1. Anamnèse structurée : circonstances exactes et contexte
Tu commences par asseoir le patient — pas debout, pas sur le lit sans dossier. Tu demandes : « Pouvez-vous me dire ce qui s'est passé, mot pour mot ? » Écoute 30 secondes sans interrompre. Puis tu structures : lieu exact (domicile, rue, escalier ?), heure du jour, lumière, ce qu'il faisait (déambulation, transfert, toilette ?), prodrome (malaise, perte de connaissance, vertiges ?), durée de la perte de conscience. C'est du rang A — tu dois cocher 100 % de ces éléments. Ensuite, risque de récidive immédiate : le patient peut-il se relever ? Y a-t-il eu un traumatisme crânien apparent ?
2. Syndrome confusionnel et altération cognitive
C'est l'item qui fait tomber 15 % des étudiants. Une chute peut masquer un délirium post-chute ou révéler une démence sous-jacente. En 1 minute, tu testes : cohérence du discours (répond-il à côté ?), orientation temporo-spatiale (sait-il la date, le lieu ?), attention (récite-t-il 3 chiffres en avant/arrière ?). Si tu trouves une altération cognitive, c'est rang A obligatoirement — cela change tout le diagnostic et les propositions.

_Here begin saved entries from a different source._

-- ==== Sys2Proof/Config.lean ====
section
/-! DEFINITION. The named parameters of the block (spec 00_scope.md R9) except POWER_ON, which is a record of draws of
registers and stands in Machine/State.lean. The parameters are a field of State (log 6), so a statement about every
state holds for every value of them. -/

namespace Sys2Proof

/-- `DECIMAL_MODE : NMOS | REJECT` (R9, R183, decision D1). -/
inductive DecimalMode where
  | nmos
  | reject
deriving DecidableEq, Repr

/-- The parameters DECIMAL_MODE, ANE_MAGIC and LXA_MAGIC of 00_scope.md R9. -/
structure Config where
  decimalMode : DecimalMode
  aneMagic : Byte
  lxaMagic : Byte
deriving DecidableEq, Repr

/-- The decided value of each parameter (R9, decisions D1 and D12). -/
def Config.decided : Config where
  decimalMode := .nmos
  aneMagic := 0xEE#8
  lxaMagic := 0xEE#8

end Sys2Proof
end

3. Polymédication et interactions médicamenteuses
Tu demandes la liste exacte des médicaments — très souvent, les patients oublient les gouttes oculaires, les pommades, les automédications. Tu zoomes sur : psychotropes (benzodiazépines, antidépresseurs), antihypertenseurs, antiarythmiques, diurétiques. La polymédication (>5 médicaments) est en elle-même un facteur de chute de rang A. Les interactions ? Antidépresseur + benzodiazépine = hyponatrémie possible + hypotension. C'est factuelle et crédible.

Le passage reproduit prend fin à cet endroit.